-- ==== Sys2Proof/Tests/Slice0.lean ====
section
/-! SUPPORT. Tests on fixed values, each from the spec's own encodings, examples or vectors (95_test_vectors.md),
and for every obligation with hypotheses a witness that meets them. -/

namespace Sys2Proof.Tests

set_option Elab.async false

open Sys2Proof Sys2Proof.Machine

/-! ### Decoding: words written out bit by bit from 30_encoding.md R121 (RSVD = 0, OP in bits 3:0) and R122 -/

theorem test_word_clear : decode 0b00000000000000000000000000000001#32 = .cmd .clear := by decide
theorem test_word_count : decode 0b00000000000000000000000000000010#32 = .cmd .count := by decide
theorem test_word_buildTree : decode 0b00000000000000000000000000000011#32 = .cmd .buildTree := by decide
theorem test_word_genCodes : decode 0b00000000000000000000000000000100#32 = .cmd .genCodes := by decide
theorem test_word_encode : decode 0b00000000000000000000000000000101#32 = .cmd .encode := by decide
theorem test_word_serialize : decode 0b00000000000000000000000000000110#32 = .cmd .serialize := by decide
theorem test_word_parse : decode 0b00000000000000000000000000000111#32 = .cmd .parse := by decide
theorem test_word_decode : decode 0b00000000000000000000000000001000#32 = .cmd .decode := by decide

/-- The reserved words of V-IL1 to V-IL5. -/
theorem test_word_illegal :
    decode 0#32 = .illegal 0#32 ∧ decode 0xF#32 = .illegal 0xF#32 ∧ decode 9#32 = .illegal 9#32 ∧
    decode 0x11#32 = .illegal 0x11#32 ∧ decode 0x80000003#32 = .illegal 0x80000003#32 := by decide

/-- Table words: the opcode table's bits are the command word's. -/
theorem test_table_words : decodeTableWord 32 8 = some .decode ∧ decodeTableWord 32 0 = none := by decide

/-! ### WellFormed: an ill-formed term for each check (20_memory.md R96) -/

/-- Check 1 refuses a halfword access. -/
theorem test_illformed_size : (HostAct.regRead 0x000#12 2).wellFormed = false := by decide
/-- Check 2 refuses a misaligned access. -/
theorem test_illformed_align : (HostAct.regWrite 0x006#12 4 1#32).wellFormed = false := by decide
theorem test_wellformed_word : (HostAct.regRead 0x07C#12 4).wellFormed = true := by decide
/-- The machine refuses them by name. -/
theorem test_illformed_refused :
    hostAct (.regRead 0x000#12 2) State.reset = .refused (.badRegisterAccess 0x000#12 2) := rfl

/-! ### Small states -/

/-- A source window at 0x1000 and a destination window at 0x2000. -/
def windows (mem : Memory) (len cap : Word) : State :=
  { State.reset with mem := mem, srcAddr := 0x1000#32, srcLen := len, dstAddr := 0x2000#32, dstCap := cap }

/-- The bytes of "aaab" in memory at 0x1000. -/
def memAaab : Memory := [(0x1000, 0x61#8), (0x1001, 0x61#8), (0x1002, 0x61#8), (0x1003, 0x62#8)]

/-- The table of V1: a = "0", b = "1". -/
def entriesAB : List (Byte × Code) := [(0x61#8, [false]), (0x62#8, [true])]

/-- A table that is prefix-free and not complete (V-PA15): A = "01". -/
def entriesA : List (Byte × Code) := [(0x41#8, [false, true])]

/-- `windows` with the code table of these entries. -/
def withTable (es : List (Byte × Code)) (mem : Memory) (len cap : Word) (count : BitVec 64) : State :=
  { windows mem len cap with code := tableOf es, bitcnt := count }

/-- The state after an outcome. -/
def after (o : Host.Outcome State Fault Refusal) : State :=
  match o with
  | .next t => t
  | .fault _ => State.reset
  | .refused _ => State.reset

/-- The outcome is a next state. -/
def goesOn (o : Host.Outcome State Fault Refusal) : Bool :=
  match o with
  | .next _ => true
  | .fault _ => false
  | .refused _ => false

/-- The fault of an outcome that is one. -/
def faultOf (o : Host.Outcome State Fault Refusal) : Option Fault :=
  match o with
  | .next _ => none
  | .fault f => some f
  | .refused _ => none

theorem next_after {o : Host.Outcome State Fault Refusal} (h : goesOn o = true) : o = .next (after o) := by
  cases o <;> simp_all [goesOn, after]

/-- The bytes of memory from an address. -/
def bytesAt (s : State) (a n : Nat) : List Byte := (List.range n).map fun i => memRead s.mem (a + i)

/-! ### One command each: the vectors of 95_test_vectors.md part 2 -/

/-- V-CL2: the operand registers stay. -/
theorem test_clear_keeps_operands :
    let t := after (exec .clear { withTable entriesAB [] 0#32 0x10#32 4#64 with tabSel := 0x63#8 })
    t.srcAddr = 0x1000#32 ∧ t.dstCap = 0x10#32 ∧ t.tabSel = 0x63#8 ∧ t.bitcnt = 0#64 := by
  decide +kernel

/-- V-CL4, as one step: LAST_OP is 1 and DONE is set. -/
theorem test_clear_step :
    let t := after (step (State.reset.withFetchWord 32 1))
    t.status = 0x00000010#32 ∧ t.irqStat = 1#3 := by decide +kernel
● ● ● ● ● ● ●
* _Problem statement_
Would you restate word for word every line from the one holding "def faultOf (o" to the end of the entries, both ends included?

* _Solution for this exercise_
def faultOf (o : Host.Outcome State Fault Refusal) : Option Fault :=
  match o with
  | .next _ => none
  | .fault f => some f
  | .refused _ => none

theorem next_after {o : Host.Outcome State Fault Refusal} (h : goesOn o = true) : o = .next (after o) := by
  cases o <;> simp_all [goesOn, after]

/-- The bytes of memory from an address. -/
def bytesAt (s : State) (a n : Nat) : List Byte := (List.range n).map fun i => memRead s.mem (a + i)

/-! ### One command each: the vectors of 95_test_vectors.md part 2 -/

/-- V-CL2: the operand registers stay. -/
theorem test_clear_keeps_operands :
    let t := after (exec .clear { withTable entriesAB [] 0#32 0x10#32 4#64 with tabSel := 0x63#8 })
    t.srcAddr = 0x1000#32 ∧ t.dstCap = 0x10#32 ∧ t.tabSel = 0x63#8 ∧ t.bitcnt = 0#64 := by
  decide +kernel

/-- V-CL4, as one step: LAST_OP is 1 and DONE is set. -/
theorem test_clear_step :
    let t := after (step (State.reset.withFetchWord 32 1))
    t.status = 0x00000010#32 ∧ t.irqStat = 1#3 := by decide +kernel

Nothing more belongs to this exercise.